Northland Community Council development committee members put off consideration Sept. 26 of a request for variances that would permit a former hotel on Zumstein Drive to be turned into an extended-stay facility.

Committee members pronounced themselves perplexed by what they saw as glaring inconsistences in the recommendations of Columbus planning personnel to the applicant in terms of what is needed to clear the way for the building's repurposed use.

Vice Chairman William Logan pointed out the planning staff was requiring Mitun Patel to comply with some of the regulations -- but not others -- governing apartment buildings as he seeks to add kitchenettes to rooms at the former Continental Inn, 6225 Zumstein Drive.

"Right now, they seem to be picking pieces out of different sections of the code," Logan said. "For us and the community, in the final analysis, it's looking like an apartment complex. I can't legitimately approve from a personal perspective what you're asking us to approve."

Patel was represented at the meeting by Danny Popp of DPP and Associates, who said his client was told all that was required to transition from a hotel to an extended-stay was an increase in density from the 36 units an acre allowed for apartments to 65.2 units an acre, and a change in needed parking spaces from 1.03 for each unit of the hotel to 1.5 for each extended-stay unit.

"He's trying to revitalize the area by putting some money into the hotel," Popp said during his presentation. "We're not turning these into apartments."

"The area has been going down for years and the businesses have been struggling," Patel said.

"You're converting a hotel into an apartment complex," Logan said.

"The reality is this is not an apartment building by any means," Popp said.

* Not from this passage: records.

-- ==== Sys2Proof/Proofs/Spawns.lean ====
section
/-! SPAWN, its checks, its child's slot and its join word (R138, R51, R147, R48). -/

namespace Sys2Proof.Machine

open Sys2Proof

namespace State

/-! ### What an access of the executing core leaves -/

namespace Translated

variable {s t : State} {k : Nat} (h : Translated s t k)

include h

theorem cur : t.cur = s.cur := by rw [h.rest]
theorem units : t.units = s.units := by rw [h.rest]

theorem bead (j : Nat) : (t.coreAt j).bead = (s.coreAt j).bead := by
  by_cases hj : j = k
  · subst hj; rw [h.core]
  · rw [h.others j hj]

theorem me (hk : k = s.cur) : t.me = { s.me with tlb := t.me.tlb } := by
  have hcore := h.core
  rw [hk] at hcore
  rw [me_eq, h.cur, hcore]; rfl

theorem partOf (j : Nat) : t.partOf j = s.partOf j := by
  unfold State.partOf linkServes
  rw [h.bead]
  rw [h.rest]; rfl

theorem beadAddr (j : Nat) : t.beadAddr j = s.beadAddr j := by
  unfold State.beadAddr
  rw [h.bead]
  rw [h.rest]; rfl

theorem rodOfIndex (j n : Nat) : t.rodOfIndex j n = s.rodOfIndex j n := by rw [h.rest]; rfl

end Translated

/-! ### The branches of SPAWN (R138) -/

theorem probeJoin_of_zero (s : State) {p : Word} (h : p = 0) : s.probeJoin p = .ok none := if_pos h

section

variable {s : State} {k : Nat} {x : BeadRec}

theorem spawnRecord_of_noRod (h : s.rodOfIndex s.cur k = none) : s.spawnRecord k x = s.trap { cause := 0x0E } := by
  simp only [spawnRecord, h]; rfl

variable {r : Nat} {rod : Rod} (hrod : s.rodOfIndex s.cur k = some (r, rod))

include hrod

theorem spawnRecord_of_otherWorld (hw : worldFits rod x = false) : s.spawnRecord k x = s.trap { cause := 0x09 } := by
  simp only [spawnRecord, hrod, hw, Bool.not_false, if_true]; rfl

variable (hw : worldFits rod x = true)

include hw

theorem spawnRecord_of_joinFault {f : FaultInfo} (hj : s.probeJoin x.pjoin = .error f) : s.spawnRecord k x = s.trap f := by
  simp only [spawnRecord, hrod, hw, hj, Bool.not_true, Bool.false_eq_true, if_false]

theorem spawnRecord_of_full {o : Option Nat} (hj : s.probeJoin x.pjoin = .ok o) (hfull : rod.freeSlot? = none) :
    s.spawnRecord k x = s.trap { cause := 0x0F } := by
  simp only [spawnRecord, hrod, hw, hj, hfull, Bool.not_true, Bool.false_eq_true, if_false]; rfl

end

end State

/-- SPN counts a spawn, saturating (R138). -/
def Core.countSpawn (c : Core) : Core := { c with spn := if c.spn = BitVec.allOnes 32 then c.spn else c.spn + 1 }

namespace State

/-- The machine when SPAWN has passed its checks: R cleared, the spawn counted, the instruction committed. -/
def spawner (s : State) : State := ((s.clearR s.cur).setMe s.me.countSpawn).retire

/-- A free slot is reserved for a new bead (R138). -/
def reserveNew (s : State) (b : SlotId) (x : BeadRec) : State :=
  (s.newBead.2.putSlot b { record := x, use := .reserved, uid := s.nextBead }).wroteSlot b

/-- The record of a spawned bead: SPN 0, PRI and ROD those of its rod (R48, R138). -/
def childRecord (r : Nat) (rod : Rod) (x : BeadRec) : BeadRec := fitRecord r rod { x with w3 := setFld x.w3 0 32 0 }

section

variable {s : State} {k : Nat} {x : BeadRec} {r n : Nat} {rod : Rod} (hrod : s.rodOfIndex s.cur k = some (r, rod))
  (hw : worldFits rod x = true) (hfree : rod.freeSlot? = some n)

include hrod hw hfree

theorem spawnRecord_of_noJoin (hj : s.probeJoin x.pjoin = .ok none) :
    s.spawnRecord k x = s.spawner.enqueueNew { unit := unitOf s.cur, rod := r, slot := n } (childRecord r rod x) := by
  simp only [spawnRecord, hrod, hw, hj, hfree, Bool.not_true, Bool.false_eq_true, if_false]; rfl

theorem spawnRecord_of_join {loc : Nat} (hj : s.probeJoin x.pjoin = .ok (some loc)) :
    s.spawnRecord k x =
      (s.spawner.reserveNew { unit := unitOf s.cur, rod := r, slot := n } (childRecord r rod x)).push [.bankJoinIncrement
        { core := s.cur, part := s.partOf s.cur, world := s.me.world, va := x.pjoin, loc := loc, cpc := s.me.pc,
          bead := s.beadAddr s.cur, child := some { unit := unitOf s.cur, rod := r, slot := n } }] := by
  simp only [spawnRecord, hrod, hw, hj, hfree, Bool.not_true, Bool.false_eq_true, if_false]; rfl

Why then, Logan countered, are planning staff members asking that the extended-stay version of the site comply with apartment density and parking requirements, but not open space requirements?

"Zoning staff hasn't brought up anything you're talking about," Popp said.

"We argue with staff all the time about this kind of stuff," Logan said. "You either comply with the code or you don't."

"Not to be argumentative, we went through the one-stop-shop and no one said one iota about these things," Popp countered.

"It seems to us you may need a whole lot more variances than the city is asking you for," development committee Chairman Dave Paul told Popp and Patel.

"Our issue really has to do with the city," panel member Suzanne Harnichar said.

With the consent of Popp and his client, committee members opted to table the variance requests until the next meeting, which Paul said will fall on Oct. 24, breaking with the normal schedule that would coincide with Halloween.

"I think staff is a little flummoxed as to how to treat a situation where you're turning a motel in a commercial district into a kind of different animal," Paul said after the development committee session. "We'd really like them to come up with something a little more holistic, a little more well-considered, and that's what our conversation with them is going to be."